-- ==== Sys2Proof/Safety.lean ====
section
/-! DEFINITION. The terms in which claims are stated: a command that completes, who reaches a register, an accepted register write, and
what a command leaves alone. -/

namespace Sys2Proof

open Machine

/-- The command completes: exec answers a next state, and `P` holds of it. -/
def Completes (c : Instr) (s : State) (P : State → Prop) : Prop := ∃ t, exec c s = .next t ∧ P t

/-- The master's access reaches the register page of the address: a master can use the bus, the debug access port may make the access,
and the page is present (R5, R139). -/
def Reaches (m : Master) (a : Nat) (s : State) : Prop :=
  busUp s = true ∧ debugMay s m a true = true ∧ s.hasPage (pageOf a) = true

/-- The page index has a page with the common header (R45, R72). -/
def HeaderPage (page : Nat) : Prop := page < 0x400 ∧ isQueuePage page = false

/-- The write is neither refused by a lock nor for want of an opening (R51, R53). -/
def Accepted (d : RegDef) (a : Nat) (m : Master) (v : Word) (s : State) : Prop :=
  (isConfig d = true → cfgLocked s (pageOf a) = false)
    ∧ (safeLocked s (pageOf a) = true → safeMoves d (s.rd a) (storeValue d (s.rd a) v) = true)
    ∧ (d.kind = .rwk → holdsOpening s (pageOf a) m = true)

/-- No rule of its block treats a write to the register apart (R9). -/
def PlainRow (c : PageClass) (d : RegDef) : Prop := ∀ k a m v s, blockWrite c d k a m v s = genericWrite c d a m v s

/-- The address is that of a register of a present page with a header, from offset 0x040 upward, in the table row `d`, and the write is
an aligned one (R42, R47, R72). -/
def RegisterAt (c : PageClass) (d : RegDef) (a : Nat) (s : State) : Prop :=
  isRegAddr a = true ∧ a % 4 = 0 ∧ isQueuePage (pageOf a) = false ∧ 0x040 ≤ a % 0x1000
    ∧ s.hasPage (pageOf a) = true ∧ (∃ i, pageClass (pageOf a) = some (c, i)) ∧ (∃ k, findReg c (a % 0x1000) = some (d, k))

/-- Every register word but those of the list reads as before. -/
def SameRegsBut (l : List Nat) (s t : State) : Prop := ∀ a, a ∉ l → t.rd a = s.rd a

/-- The state registers of the Profile Units, which go on when an accepted entry is abandoned (R88, R89). -/
def profStats : List Nat := (List.range 16).map Reg.AX_PROF_STAT

/-- Every byte of memory reads as before. -/
def SameMemory (s t : State) : Prop := ∀ a, t.byteAt a = s.byteAt a

/-- Every byte of memory but the `n` bytes from `a` reads as before. -/
def SameMemoryBut (a n : Nat) (s t : State) : Prop := ∀ b, ¬(a ≤ b ∧ b < a + n) → t.byteAt b = s.byteAt b

/-- A word of memory that a read finds good: no code error is recorded or occurs, and no test is destroying it (R123, R134). -/
def GoodWord (a : Nat) (s : State) : Prop := s.eccAt a = none ∧ underTest s a = false

/-- Nothing but register words changes, and of those only the ones in the list: memory, queues, engines, timers, key state and every
other part of the state stay. -/
def OnlyRegs (l : List Nat) (s t : State) : Prop := t = { s with regs := t.regs } ∧ SameRegsBut l s t

/-- Nothing but register words and the key and answer state of the register pages changes, and of the words only the ones in the list. -/
def OnlyPageRegs (l : List Nat) (s t : State) : Prop := t = { s with regs := t.regs, pages := t.pages } ∧ SameRegsBut l s t

/-- An error is recorded on the page with this base address: ERR_CODE keeps the first and takes this one where it holds none, and
ERR_CNT counts it and saturates (R57, R58). -/
def ErrorRecorded (base cls num detail : Nat) (s t : State) : Prop :=
  t.rd (base + 0x20) = (if s.rd (base + 0x20) = 0 then BitVec.ofNat 32 (0x1000000 * cls + 0x10000 * num + detail % 0x10000)
      else s.rd (base + 0x20))
    ∧ t.fld (base + 0x24) 0 16 = min 0xFFFF (s.fld (base + 0x24) 0 16 + 1)

/-- SPE `n` issues the word (R219, R220, R223, R232): it runs and waits for nothing, the word is of this class and op, legal and well placed, and
`x` is the engine as the instruction sees it: every write due by now applied, a chunk begun where a REP has none in progress, and a breakpoint
noted (`Spe.issue`). -/
def SpeIssues (cls op n : Nat) (w : Word) (s : State) (x : Spe) : Prop :=
  speCan s n = true ∧ opClass w = cls ∧ opCode w = op ∧ legalWord w = true ∧ misplaced x w = false
    ∧ x = (spe s n).issue (s.fld (Reg.SPE_REP_CAP n) 0 16)

/-- The state in which an issued instruction acts: the engine as it sees it, and SPE.PC at the instruction (R211). -/
def speAt (n : Nat) (x : Spe) (s : State) : State := (s.setSpe n x).wr (Reg.SPE_PC n) (wordOf x.pc)

/-- The command completes: its instruction has the effect `f`, the engine moves on, and what waits for a boundary is taken (R219, R226). -/
def SpeCompletes (c : Instr) (n : Nat) (x : Spe) (f : State → State) (s : State) : Prop :=
  Completes c s fun t => t = speBoundary n ((f (speAt n x s)).onSpe n Spe.advance)

/-- The same for an instruction that concerns the registers of its engine alone, whose new value is `y`. -/
def SpeRegsComplete (c : Instr) (n : Nat) (x y : Spe) (s : State) : Prop := SpeCompletes c n x (fun u => u.setSpe n y) s

/-- The same for an instruction that directs the flow: the engine's new value is `y`. -/
def SpeFlowComplete (c : Instr) (n : Nat) (x y : Spe) (s : State) : Prop :=
  Completes c s fun t => t = speBoundary n ((speAt n x s).setSpe n y)

/-- The engine after a DO of `k` iterations (R224): LC holds the count, the enclosing LC is pushed with the first and the last instruction of the
body, and the body follows. -/
def doStart (x : Spe) (k last : Nat) : Spe :=
  { x.put cLC k with
    loops := { lc := x.reg cLC, first := (x.pc + 1) % 0x4000, last := last } :: x.loops
    count := x.count + 1
    pc := (x.pc + 1) % 0x4000 }

/-- A queue command of a master reaches the queue: the bus is up, the debug access port may make the access, and the queue is present. -/
def ReachesQueue (m : Master) (q off : Nat) (w : Bool) (s : State) : Prop :=
  busUp s = true ∧ debugMay s m (qAddr q off) w = true ∧ queuePresent s q = true

/-- PUSH_CNT − POP_CNT − DROP_CNT = DEPTH modulo 2^32. -/
def QueueBalanced (q : Nat) (s : State) : Prop :=
  s.rd (qAddr q 0x38) - s.rd (qAddr q 0x3C) - s.rd (qAddr q 0x40) = wordOf (queue s q).depth

/-- A Knatis frame ends at an external port of a running switch, goes to the local port too and reaches the parser; `pl` is its payload. The other
external port takes no frame, so nothing is forwarded, and no stream eliminates it (R430 to R439). -/
def KnatisArrives (p : Nat) (b pl : List Byte) (s : State) : Prop :=
  frozen s 0xF8 = false ∧ frozen s (0xF9 + p) = false ∧ p < portsOf s.variant ∧ portsRun s = true ∧ macOn s p = true ∧ kswOn s = true ∧ 60 ≤ b.length ∧ b.length ≤ 1518
    ∧ (parseFrame b).sa ≠ ownMac s ∧ (parseFrame b).knatis = true ∧ ringEnd s p = false
    ∧ (∃ vm, vlanMask s p (parseFrame b) = some vm ∧ (portMask s (parseFrame b).da &&& vm) / 4 % 2 = 1)
    ∧ portUp s (1 - p) = false ∧ cutOk s (1 - p) (s.now - byteTicks (b.length + 4)) (staticClass s (parseFrame b).da) = false ∧ elimHit (elimOf s b) s = none ∧ pl = b.drop (parseFrame b).pay

/-- Checks 1 to 7 of R445 pass for a frame without AUTH. -/
def KnatisPasses (p : Nat) (pl : List Byte) (s : State) : Prop :=
  knatisWellFormed s p pl = true ∧ crc32Bytes (pl.take (20 + beAt pl 6 2)) = beAt pl (20 + beAt pl 6 2) 4 ∧ beAt pl 1 1 < 128
    ∧ authNeeded s (beAt pl 0 1 % 16) = false
    ∧ (beAt pl 3 1 ≠ s.fld Reg.KSW_POS 0 7 ∨ enumRequest pl = true ∧ s.flag Reg.KSW_POS 31 = false) ∧ seqInWindow s pl = true

/-- The device's own Knatis frames leave untagged, in class `c`, on the ports they are meant for: no streams, no VLANs, no ring, and a static entry
of their address that gives the class (R435, R438, R439). -/
def PlainSend (c : Nat) (s : State) : Prop :=
  (∀ k, k < 32 → s.flag (Reg.KSW_STR_CFG k) 31 = false) ∧ s.flag Reg.KSW_CFG 4 = false ∧ s.flag Reg.KSW_CFG 16 = false
    ∧ staticClass s 0x034B4E5400FF = some c

/-- Memory stands in its one canonical form: addresses rise strictly, and no entry equals what an unlisted address reads as. -/
def MemoryCanonical (s : State) : Prop := Memory.wf s.mem = true

/-- A run is safe when no step of it ends in a fault. -/
def NoFault (s : State) : Prop := ∀ f, Machine.step s ≠ .fault f

end Sys2Proof
end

________________________

**Exercise requirements**
Give the exact lines, and only those, from the line containing "def profStats : List" through the line containing "def GoodWord (a" in the entries above.

**Answer to the problem**
def profStats : List Nat := (List.range 16).map Reg.AX_PROF_STAT

/-- Every byte of memory reads as before. -/
def SameMemory (s t : State) : Prop := ∀ a, t.byteAt a = s.byteAt a

/-- Every byte of memory but the `n` bytes from `a` reads as before. -/
def SameMemoryBut (a n : Nat) (s t : State) : Prop := ∀ b, ¬(a ≤ b ∧ b < a + n) → t.byteAt b = s.byteAt b

/-- A word of memory that a read finds good: no code error is recorded or occurs, and no test is destroying it (R123, R134). -/
def GoodWord (a : Nat) (s : State) : Prop := s.eccAt a = none ∧ underTest s a = false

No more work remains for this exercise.